Action item: Across the listing below, count the lines containing "pullReserve". Answer with that number only.

>>>>

-- ==== Sys2Proof/Safety.lean ====
section
/-! DEFINITION. The terms claims are stated in: the constraints of a usable configuration, the invariants of the state, the
descriptor images a frame becomes, what a record of acts shows, and the schedules claims speak of. -/

namespace Sys2Proof.Machine

/-! ### The configuration (70_reset_and_hazards.md R286) -/

/-- The constraints on `CFG` collected in R286, as R286 lists them. -/
def ConstraintsHold (c : Cfg) : Prop :=
  (∃ k, c.nTx = 2 ^ k) ∧ (∃ k, c.nRrd = 2 ^ k) ∧ (∃ k, c.nRfd = 2 ^ k) ∧
  c.nTx ≤ 65536 ∧ c.nRrd ≤ 65536 ∧ c.nRfd ≤ 4096 ∧
  (c.txSched = .push → c.maxSegs + 1 + c.txSafetyMargin ≤ c.nTx / 4) ∧
  (c.txSched = .pull → c.pullReserve ≤ c.nTx / 4) ∧
  3 ≤ c.txSafetyMargin ∧ c.maxSegs + 2 ≤ c.pullReserve ∧ 1 ≤ c.maxSegs ∧
  (c.jumboSupport = true → 16 ≤ c.nRfd) ∧ 2 ≤ c.nRfd ∧
  0 < c.rxBufSize ∧ c.spareLowWater ≤ c.spareCap ∧ 1 ≤ c.wdtStallThreshold ∧
  8 ≤ c.ringAlign ∧ (∃ k, c.ringAlign = 2 ^ k)

/-! ### Illegal operation words (30_encoding.md R132) -/

/-- The opcodes of R130 whose operation takes no number operand. -/
def plainOpcodes : List Nat :=
  [0x01, 0x02, 0x03, 0x04, 0x10, 0x11, 0x12, 0x13, 0x14, 0x30, 0x40, 0x43, 0x44, 0x45, 0x46, 0x47, 0x48]

/-- The opcodes of R130 whose operation takes one. -/
def operandOpcodes : List Nat := [0x20, 0x41, 0x42, 0x49]

/-- An illegal word that is not a malformed medium selection (R132). -/
def IllegalWord (w : Word) : Prop :=
  (w.toNat % 256 ∉ plainOpcodes ∧ w.toNat % 256 ∉ operandOpcodes) ∨
  (w.toNat % 256 ∈ plainOpcodes ∧ w.toNat / 256 ≠ 0) ∨
  (w.toNat % 256 = 0x42 ∧ 1 < w.toNat / 256)

/-- `MEDIUM.SELECT` with reserved bits, or with 1000 Mb half duplex (R132). -/
def IllegalMedium (w : Word) : Prop :=
  w.toNat % 256 = 0x49 ∧ (32 ≤ w.toNat / 256 ∨ w.toNat / 256 % 8 = 3)

/-! ### Invariants of the state -/

/-- The PULLER will send a frame on the room it has seen (41_transmit.md R177). -/
def willSend (s : State) : Bool :=
  match s.puller with
  | .idle => false
  | .looping => false
  | .saw free => !belowReserve free s.cfg
  | .holds _ => true

/-- Ring conservation and cursor bounds (10_state.md R21, R22, R47): free plus in flight is the ring's length; an enabled
interface has its rings (R53). Room the PULLER has seen is still there: only a producer subtracts, and there is one (20_memory.md
R85). -/
def TxSound (s : State) : Prop :=
  (s.flags.enabled = true → s.flags.ringsUp = true) ∧
  (s.flags.ringsUp = true →
    s.tx.next.toNat < s.cfg.nTx ∧ s.tx.dirty.toNat < s.cfg.nTx ∧ s.tx.mbuf.length = s.cfg.nTx ∧
    s.tx.numFree.toInt + dist s.tx.dirty s.tx.next s.cfg.nTx = s.cfg.nTx ∧
    (willSend s = true → (s.cfg.maxSegs + 2 : Nat) ≤ s.tx.numFree.toInt))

<<<<

Response to the task: 2